- [PROBLEM DETAILS] The required output is the exact run of lines below that opens at the line with "def viewBits (v" and closes at the line with "(f != 0x20 ||".

- [RECORDS PROVIDED]
/-- The first cause of R141. -/
def Img.headOk (m : Img) : Bool :=
  decide (1024 ≤ m.b.length) && leAt m.b 0 4 == 0x49535646 && leAt m.b 4 2 == 1 && m.length == m.b.length &&
    decide (m.length % 512 = 0) && crc32c (patch m.b 136 (zeros 4)) == leAt m.b 136 4 &&
    decide (leAt m.b 6 2 < 4 ∧ m.curves < 16) && bits m.period 13 3 == 0 && bits m.period 18 2 == 0 &&
    decide (bits m.period 22 10 = 0 ∧ bits m.period 16 2 ≤ 1 ∧ bits m.period 20 2 ≤ 2) &&
    allZero (slice m.b 127 1) && allZero (slice m.b 140 116) &&
    (List.range 64).all (fun k => leAt m.b (516 + 8 * k) 4 == 0 && bits (m.slot k) 14 2 == 0) &&
    (List.range m.dataRows).all (fun i => let e := leAt m.b (m.dirOff + 4 * i) 4; bits e 10 20 == 0 && bits e 30 2 != 3)

/-- The second cause. -/
def Img.countsOk (m : Img) : Bool :=
  decide (m.endOff ≤ m.length ∧ 1 ≤ m.progWords ∧ m.progWords ≤ 8192 ∧ m.dataRows ≤ 1920 ∧ m.nSlots ≤ 64 ∧ m.nDesc ≤ 8) &&
    ((List.range 8).all fun d => decide (d < m.nDesc) || (m.desc d).all (· == 0)) &&
    nameOk m.name && nameOk m.stream && nbrOk m.prev && nbrOk m.next

/-- The slot table's own rules (R131, R136), the neighbour accesses apart. -/
def Img.slotsOk (m : Img) : Bool :=
  let en := m.enabled
  m.nSlots == en.length &&
    en.all (fun k =>
      let w := m.slot k
      decide (slMem w ≤ 2 ∧ slKind w ≤ 2 ∧ 1 ≤ slReaders w ∧ slProducer w ≤ 6 ∧ 1 ≤ slRows w ∧ slRows w ≤ 8 ∧
        slRdset w ≠ 0 ∧ slBase w + slRows w ≤ memRows (slMem w)) &&
      en.all (fun j => decide (j ≤ k) || let v := m.slot j
        slMem v != slMem w || decide (slBase v + slRows v ≤ slBase w ∨ slBase w + slRows w ≤ slBase v)) &&
      (slKind w != 2 ||
        (let v := m.slot (k ^^^ 1)
         slEn v && w / 1024 == v / 1024 && (slProducer w == 4 || slProducer w == 5))))

/-! ## Descriptors (R156, R157) -/

/-- A descriptor's own fields. -/
def descOk (d : List Nat) : Bool :=
  let w0 := dw d 0
  let w1 := dw d 1
  bits w0 0 10 == 0 && bits w1 29 3 == 0 && bits w1 12 4 == 0 && bits (dw d 2) 16 16 == 0 && bits (dw d 3) 16 16 == 0 &&
    bits (dw d 5) 10 19 == 0 && bits (dw d 6) 10 19 == 0 && bits (dw d 7) 0 31 == 0 &&
    decide (1 ≤ dSize d ∧ dSize d ≤ 4096 ∧ dAdv d ≤ 4095) && (dMem d == 2 || decide (dFmt d ≤ 5)) &&
    (dSrc d != 3 || dMem d == 0) && decide (dSmem d ≤ 1 ∧ dTmem d ≤ 1) &&
    (dMode d || dSrc d == 0) && (dMode d || dMem d == 3 || decide (dBaseRow d + dSize d ≤ memRows (dMem d))) &&
    (!dMode d || decide (dSlot0 d + bits w0 10 6 + 1 ≤ 64)) && (!dPrel d || (dMem d == 3 && !dMode d))

/-- Whether a MODE 1 descriptor fits the slot table it names (R157). -/
def ringOk (d : List Nat) (slots : Nat → Nat) : Bool :=
  let n := bits (dw d 0) 10 6 + 1
  let r := slRows (slots (dSlot0 d))
  dSize d == n * r && (List.range n).all fun i =>
    let w := slots (dSlot0 d + i)
    slEn w && slMem w == dMem d && slRows w == r

/-! ## Instruction words (R155) -/

/-- Bits that an opcode assigns below bit 58, or none for an opcode the table does not list. -/
def opMask (op : Nat) : Option Nat :=
  let f (hi lo : Nat) : Nat := 2 ^ (hi + 1) - 2 ^ lo
  let row1 := f 54 52 + f 51 51 + f 50 46 + f 45 45
  if op = 0x00 ∨ op = 0x3F then some 0
  else if op = 0x01 ∨ op = 0x02 then some (f 57 2)
  else if op = 0x03 then some (f 55 55 + row1)
  else if op = 0x04 then some (f 56 55 + row1)
  else if op = 0x05 then some (f 57 55 + row1)
  else if op = 0x08 then some (f 57 49)
  else if op = 0x09 ∨ op = 0x0A then some (f 57 50)
  else if op = 0x0B then some (f 57 54 + f 52 48)
  else if op = 0x0C then some (f 52 48)
  else if op = 0x10 then some (f 57 55 + f 50 46 + f 44 32 + f 15 0)
  else if op = 0x11 then some (f 57 54 + f 50 46 + f 41 32 + f 15 0)
  else if op = 0x12 then some (f 57 55 + f 54 52 + f 51 51 + f 50 46 + f 44 40 + f 15 0)
  else if op = 0x13 then some (f 57 55 + f 54 52 + f 50 46 + f 15 0)
  else if op = 0x14 then some (f 57 55 + f 54 52 + f 51 44 + f 43 42)
  else if op = 0x18 then some (row1 + f 44 41)
  else if op = 0x19 then some (row1 + f 44 41 + f 40 40)
  else if op = 0x1A then some (f 57 0)
  else none

/-- What a vector function uses: views allowed (bit v), VA, VB, VC, VD; IMM bits by mask; other function fields whole. -/
def vecUses (f : Nat) : Option (Nat × Bool × Bool × Bool × Nat) :=
  if f = 0x00 ∨ f = 0x07 then some (15, true, false, false, 0)
  else if f = 0x01 ∨ f = 0x02 ∨ f = 0x03 ∨ f = 0x05 ∨ f = 0x06 then some (15, true, true, false, 0)
  else if f = 0x04 ∨ f = 0x0D then some (15, true, true, true, 0)
  else if f = 0x08 ∨ f = 0x09 ∨ f = 0x0B then some (15, true, false, false, 0xFFFFFFFF)
  else if f = 0x0A then some (15, true, true, false, 0xFFFFFFFF)
  else if f = 0x0C then some (15, true, true, false, 3)
  else if f = 0x0E then some (3, true, true, true, 0)
  else if f = 0x0F ∨ f = 0x18 then some (3, true, true, false, 0)
  else if 0x10 ≤ f ∧ f ≤ 0x17 then some (3, true, false, false, 0)
  else if f = 0x20 then some (15, true, false, false, 0x7F)
  else if f = 0x28 then some (15, true, false, false, 7)
  else if f = 0x30 then some (1, true, true, true, 0)
  else none

/-- Element width of a view in bits. -/
def viewBits (v : Nat) : Nat := if v = 0 ∨ v = 2 then 32 else if v = 1 then 16 else 8

/-- A VEC word (R190, R195, R213, R215). -/
def vecOk (w : Nat) : Bool :=
  let f := bits w 50 8
  let va := bits w 42 4
  let vb := bits w 38 4
  let vc := bits w 34 4
  match vecUses f with
  | some (views, a, b, c, mask) =>
    let v := bits w 32 2
    let imm := bits w 0 32
    let m := if mask = 0xFFFFFFFF then 2 ^ viewBits v else mask + 1
    bit views v && (a || va == 0) && (b || vb == 0) && (c || vc == 0) && decide (imm < m) &&
      (f != 0x28 || bits imm 0 2 != 3) &&
      (f != 0x20 ||
        (let src := viewBits v
         let tgt := cvtBits (bits imm 0 4)
         decide (bits imm 0 4 ≤ 6 ∧ bits imm 4 3 < (if src ≤ tgt then tgt / src else src / tgt))))
  | none =>
    if f = 0x38 then va == 0 && bits w 1 25 == 0
    else if f = 0x39 then va == 0 && vb == 0 && vc == 0 && bits w 1 23 == 0
    else if f = 0x3A then va == 0 && vb == 0 && bits w 10 1 == 0
    else if f = 0x40 then bits w 0 34 == 0
    else if f = 0x41 then bits w 8 24 == 0 && decide (bits w 0 8 ≤ 128 ∧ va + bits w 32 2 ≤ 15)
    else if f = 0x42 then vb == 0 && bits w 24 10 == 0
    else false

/-- Formats of an activation operand, of a weight operand, and their pairing (R63, R64). -/
def pairOk (a w : Nat) : Bool := decide (a ≤ 5 ∧ a ≠ 4 ∧ w ≤ 5) && (a == 5) == (w == 5)

/-- A TILE or TILEW by its fields and initial descriptors (R161, R162, R64, R73, R198, R201). -/
def Img.tileOk (m : Img) (w : Nat) : Bool :=
  let win := opOf w == 2
  let ad := m.desc (tAd w)
  let wd := m.desc (tWd w)
  let od := m.desc (tOd w)
  let g := tGrp w
  let bf := dFmt wd == 5
  let k := 32 * tKb w
  let used := [tAd w, tWd w] ++ (if tDst w = 3 then [] else [tOd w]) ++ (if tPre w = 2 ∧ ¬ win then [tPd w] else [])
  used.all (fun d => decide (d < m.nDesc)) && tPre w != 3 && (!win || tPre w != 2) && decide (tCurve w ≤ 4) &&
    (tDst w == 0 || tDst w == 3 || (decide (tOfmt w ≤ 5) && tOfmt w != 4)) && decide (1 ≤ tKb w ∧ 1 ≤ tT w) &&
    dMem ad != 2 && dMem wd != 2 && pairOk (dFmt ad) (dFmt wd) && (g == 0) == bf && (g == 0 || decide (k % grpSize g = 0)) &&
    (g != 0 || !tAsc w) && (dFmt wd != 4 || dTen wd) && (g == 0 || dSen wd) && (!tAsc w || dSen ad) &&
    (dSrc wd != 3 || (decide (k % 128 = 0) && !tTw w && !tTa w)) && ((!tTw w && !tTa w) || (bf && tForm w == 0)) &&
    (!bf || tForm w == 0) &&
    (tPre w != 2 || win || (let pd := m.desc (tPd w); dMem pd == 2 && dSrc pd == 0)) &&
    (if tDst w = 0 then dMem od == 2 && dSrc od == 0 else if tDst w = 1 then dMem od == 1 && dSrc od == 0
      else if tDst w = 2 then dMem od == 1 && (dSrc od == 1 || dSrc od == 2) else tT w == 1) &&
    (!win || (tForm w == 0 && !tAsc w))

/-- Descriptors that an instruction other than a tile names. -/
def insnDescs (w : Nat) : List Nat :=
  let op := opOf w
  if op = 0x03 ∨ op = 0x04 ∨ op = 0x05 ∨ op = 0x18 ∨ op = 0x19 ∨ op = 0x13 ∨ (op = 0x12 ∧ bits w 55 3 = 3) then [bits w 52 3]
  else if op = 0x14 then [bits w 55 3, bits w 52 3]
  else []

/-- An instruction word by itself (R155, R169, R170, R174 to R176). -/
def Img.wordOk (m : Img) (a : Nat) : Bool :=
  let w := m.prog.getD a 0
  let op := opOf w
  match opMask op with
  | none => false
  | some mask => decide (w % 2 ^ 58 &&& mask = w % 2 ^ 58) && (insnDescs w).all (fun d => decide (d < m.nDesc)) &&
    (if op = 0x01 ∨ op = 0x02 then m.tileOk w
     else if op = 0x08 ∨ op = 0x09 ∨ op = 0x0A then bits w 56 2 != 3
     else if op = 0x10 then decide (a < bits w 32 13 ∧ bits w 32 13 < m.progWords) && (bit w 55 || bits w 0 16 != 0)
     else if op = 0x11 then decide (bits w 54 4 ≤ 10 ∧ 1 ≤ bits w 32 8)
     else if op = 0x12 then decide (bits w 55 3 ≤ 3)
     else if op = 0x13 then decide (bits w 55 3 ≤ 4)
     else if op = 0x14 then bits w 44 8 != 0
     else if op = 0x1A then vecOk w
     else true)

/-! ## Loops and skips (R174, R175) -/

/-- Loops by address and END, those open at `a` being the ones whose body holds it. -/
def Img.loopsAt (m : Img) (a : Nat) : List (Nat × Nat) :=
  (List.range a).filterMap fun s =>
    let w := m.prog.getD s 0
    if opOf w = 0x10 ∧ a ≤ bits w 32 13 then some (s, bits w 32 13) else none

/-- Levels nest from 0 outwards, at most four open, each loop within the body of the one a level out. -/
def Img.loopOk (m : Img) (a : Nat) : Bool :=
  let w := m.prog.getD a 0
  if opOf w ≠ 0x10 then true
  else
    let o := m.loopsAt a
    bits w 56 2 == o.length && o.all fun l => decide (bits w 32 13 ≤ l.2)

/-- A skipped range holds whole loops only (at most one), no END of a loop open at the SKIP, and ends within the program
(a SKIP that stands at the END of a loop has no END of that loop in its range); conditions 4 and 5 name an open loop. -/
def Img.skipOk (m : Img) (a : Nat) : Bool :=
  let w := m.prog.getD a 0
  if opOf w ≠ 0x11 then true
  else
    let n := bits w 32 8
    let o := m.loopsAt a
    let inner := (List.range n).filterMap fun i =>
      let v := m.prog.getD (a + 1 + i) 0
      if opOf v = 0x10 then some (bits v 32 13) else none
    decide (a + n < m.progWords) && o.all (fun l => decide (l.2 ≤ a ∨ a + n < l.2)) &&
      decide (inner.length ≤ 1) && inner.all (fun e => decide (e ≤ a + n)) &&
      (!(bits w 54 4 == 4 || bits w 54 4 == 5) || decide (bits w 40 2 < o.length))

- [TASK OUTPUT]
def viewBits (v : Nat) : Nat := if v = 0 ∨ v = 2 then 32 else if v = 1 then 16 else 8

/-- A VEC word (R190, R195, R213, R215). -/
def vecOk (w : Nat) : Bool :=
  let f := bits w 50 8
  let va := bits w 42 4
  let vb := bits w 38 4
  let vc := bits w 34 4
  match vecUses f with
  | some (views, a, b, c, mask) =>
    let v := bits w 32 2
    let imm := bits w 0 32
    let m := if mask = 0xFFFFFFFF then 2 ^ viewBits v else mask + 1
    bit views v && (a || va == 0) && (b || vb == 0) && (c || vc == 0) && decide (imm < m) &&
      (f != 0x28 || bits imm 0 2 != 3) &&
      (f != 0x20 ||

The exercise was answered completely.